WHAT YOU WILL DO: Your answer must consist solely of the line containing "match r[13].toNat with" and each line after it through the end of the data, copied exactly.
** Opening GIVEN DATA block **
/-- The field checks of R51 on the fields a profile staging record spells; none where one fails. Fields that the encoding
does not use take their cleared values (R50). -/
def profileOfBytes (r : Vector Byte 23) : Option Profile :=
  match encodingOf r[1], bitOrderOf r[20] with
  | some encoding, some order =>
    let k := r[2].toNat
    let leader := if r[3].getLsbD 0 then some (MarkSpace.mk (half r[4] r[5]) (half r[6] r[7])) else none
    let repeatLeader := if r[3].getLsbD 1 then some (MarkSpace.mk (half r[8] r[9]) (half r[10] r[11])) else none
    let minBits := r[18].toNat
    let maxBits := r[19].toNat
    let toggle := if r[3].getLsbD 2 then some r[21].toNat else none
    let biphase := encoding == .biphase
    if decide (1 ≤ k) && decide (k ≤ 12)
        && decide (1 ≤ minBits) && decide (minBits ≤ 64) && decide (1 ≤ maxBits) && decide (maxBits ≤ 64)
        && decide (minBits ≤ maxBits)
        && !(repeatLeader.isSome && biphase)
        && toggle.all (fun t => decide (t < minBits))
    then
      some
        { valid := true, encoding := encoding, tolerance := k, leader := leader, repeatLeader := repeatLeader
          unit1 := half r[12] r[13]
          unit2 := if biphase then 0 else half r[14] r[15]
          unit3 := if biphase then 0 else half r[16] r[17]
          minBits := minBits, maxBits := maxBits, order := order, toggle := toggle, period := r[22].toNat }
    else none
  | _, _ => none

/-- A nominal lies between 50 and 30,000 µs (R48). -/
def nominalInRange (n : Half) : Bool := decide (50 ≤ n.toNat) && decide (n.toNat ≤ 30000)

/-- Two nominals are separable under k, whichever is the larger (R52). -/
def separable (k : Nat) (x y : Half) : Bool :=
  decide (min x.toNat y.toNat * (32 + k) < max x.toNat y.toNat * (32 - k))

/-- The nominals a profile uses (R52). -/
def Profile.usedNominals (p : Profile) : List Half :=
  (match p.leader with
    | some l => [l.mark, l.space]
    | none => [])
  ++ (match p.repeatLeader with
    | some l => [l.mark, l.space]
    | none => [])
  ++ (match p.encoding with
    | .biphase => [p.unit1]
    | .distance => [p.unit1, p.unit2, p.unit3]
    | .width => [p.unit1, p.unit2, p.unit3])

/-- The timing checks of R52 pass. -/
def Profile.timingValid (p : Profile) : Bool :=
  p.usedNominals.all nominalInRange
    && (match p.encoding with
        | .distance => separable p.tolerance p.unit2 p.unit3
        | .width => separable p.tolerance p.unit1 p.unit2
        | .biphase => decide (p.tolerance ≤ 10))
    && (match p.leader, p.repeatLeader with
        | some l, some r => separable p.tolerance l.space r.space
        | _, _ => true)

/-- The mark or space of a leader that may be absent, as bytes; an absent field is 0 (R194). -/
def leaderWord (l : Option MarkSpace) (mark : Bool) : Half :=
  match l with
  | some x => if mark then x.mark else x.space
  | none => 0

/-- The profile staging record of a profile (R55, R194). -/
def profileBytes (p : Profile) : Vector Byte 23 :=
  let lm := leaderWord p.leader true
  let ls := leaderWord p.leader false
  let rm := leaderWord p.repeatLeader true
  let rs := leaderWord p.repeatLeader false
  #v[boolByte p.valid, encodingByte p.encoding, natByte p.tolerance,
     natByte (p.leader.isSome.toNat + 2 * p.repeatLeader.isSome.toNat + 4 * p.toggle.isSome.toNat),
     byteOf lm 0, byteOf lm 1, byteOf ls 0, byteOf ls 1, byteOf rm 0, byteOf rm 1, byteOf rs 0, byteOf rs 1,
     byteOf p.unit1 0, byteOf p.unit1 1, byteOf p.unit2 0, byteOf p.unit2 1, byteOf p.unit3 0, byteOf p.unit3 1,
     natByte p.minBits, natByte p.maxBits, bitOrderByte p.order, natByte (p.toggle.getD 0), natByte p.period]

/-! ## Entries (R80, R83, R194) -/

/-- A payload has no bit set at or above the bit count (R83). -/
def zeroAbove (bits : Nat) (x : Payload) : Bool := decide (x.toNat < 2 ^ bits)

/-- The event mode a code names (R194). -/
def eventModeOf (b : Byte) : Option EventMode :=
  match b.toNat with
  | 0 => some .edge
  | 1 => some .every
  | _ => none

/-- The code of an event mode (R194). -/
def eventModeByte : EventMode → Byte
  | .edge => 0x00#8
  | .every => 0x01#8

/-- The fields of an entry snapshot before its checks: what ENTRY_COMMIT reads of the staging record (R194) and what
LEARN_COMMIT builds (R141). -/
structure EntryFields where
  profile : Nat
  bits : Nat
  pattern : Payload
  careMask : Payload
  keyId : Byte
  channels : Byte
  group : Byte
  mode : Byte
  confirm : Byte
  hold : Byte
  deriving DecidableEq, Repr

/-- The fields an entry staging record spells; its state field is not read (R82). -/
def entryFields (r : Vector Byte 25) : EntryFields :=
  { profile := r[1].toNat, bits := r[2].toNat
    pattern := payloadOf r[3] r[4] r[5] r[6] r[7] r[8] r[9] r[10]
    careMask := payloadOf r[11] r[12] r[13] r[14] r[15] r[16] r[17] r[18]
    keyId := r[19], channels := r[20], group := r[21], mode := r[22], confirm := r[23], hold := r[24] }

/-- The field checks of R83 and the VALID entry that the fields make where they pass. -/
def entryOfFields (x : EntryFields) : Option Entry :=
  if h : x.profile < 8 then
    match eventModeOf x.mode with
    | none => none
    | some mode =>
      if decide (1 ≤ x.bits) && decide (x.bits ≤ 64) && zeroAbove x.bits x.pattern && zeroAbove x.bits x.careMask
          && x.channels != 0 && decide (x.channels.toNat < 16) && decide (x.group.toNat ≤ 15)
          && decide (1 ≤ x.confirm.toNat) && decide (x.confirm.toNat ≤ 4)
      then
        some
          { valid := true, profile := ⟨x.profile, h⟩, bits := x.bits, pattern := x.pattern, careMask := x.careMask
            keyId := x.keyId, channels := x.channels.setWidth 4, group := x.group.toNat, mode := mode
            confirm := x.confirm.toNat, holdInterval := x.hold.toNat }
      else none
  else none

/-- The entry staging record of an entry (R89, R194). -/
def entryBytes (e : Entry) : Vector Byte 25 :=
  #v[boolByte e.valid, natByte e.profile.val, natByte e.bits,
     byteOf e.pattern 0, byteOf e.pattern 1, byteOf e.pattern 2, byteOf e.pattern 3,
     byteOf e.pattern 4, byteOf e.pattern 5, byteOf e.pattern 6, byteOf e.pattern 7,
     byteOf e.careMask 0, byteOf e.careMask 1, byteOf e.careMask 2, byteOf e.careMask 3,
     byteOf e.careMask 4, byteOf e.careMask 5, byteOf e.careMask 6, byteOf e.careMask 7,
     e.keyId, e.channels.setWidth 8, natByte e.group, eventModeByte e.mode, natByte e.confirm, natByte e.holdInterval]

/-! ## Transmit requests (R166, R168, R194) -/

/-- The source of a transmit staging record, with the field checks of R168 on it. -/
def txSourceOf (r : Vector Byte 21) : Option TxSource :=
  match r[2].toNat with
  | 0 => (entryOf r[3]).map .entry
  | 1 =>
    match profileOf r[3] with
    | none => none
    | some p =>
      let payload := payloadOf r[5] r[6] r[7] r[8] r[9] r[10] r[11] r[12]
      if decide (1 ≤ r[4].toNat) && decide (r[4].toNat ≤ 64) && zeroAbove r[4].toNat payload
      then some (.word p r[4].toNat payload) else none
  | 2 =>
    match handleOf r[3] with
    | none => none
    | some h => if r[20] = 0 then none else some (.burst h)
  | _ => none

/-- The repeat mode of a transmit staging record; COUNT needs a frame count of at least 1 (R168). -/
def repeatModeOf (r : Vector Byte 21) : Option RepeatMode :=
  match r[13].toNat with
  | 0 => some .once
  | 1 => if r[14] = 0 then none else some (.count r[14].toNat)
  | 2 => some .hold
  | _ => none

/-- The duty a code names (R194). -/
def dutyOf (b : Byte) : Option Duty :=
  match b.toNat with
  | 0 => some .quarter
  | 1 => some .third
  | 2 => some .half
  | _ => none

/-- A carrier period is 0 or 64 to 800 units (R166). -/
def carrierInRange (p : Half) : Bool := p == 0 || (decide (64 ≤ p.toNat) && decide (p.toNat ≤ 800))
** Closing GIVEN DATA block **
RESPONSE BOX:
  match r[13].toNat with
  | 0 => some .once
  | 1 => if r[14] = 0 then none else some (.count r[14].toNat)
  | 2 => some .hold
  | _ => none

/-- The duty a code names (R194). -/
def dutyOf (b : Byte) : Option Duty :=
  match b.toNat with
  | 0 => some .quarter
  | 1 => some .third
  | 2 => some .half
  | _ => none

/-- A carrier period is 0 or 64 to 800 units (R166). -/
def carrierInRange (p : Half) : Bool := p == 0 || (decide (64 ≤ p.toNat) && decide (p.toNat ≤ 800))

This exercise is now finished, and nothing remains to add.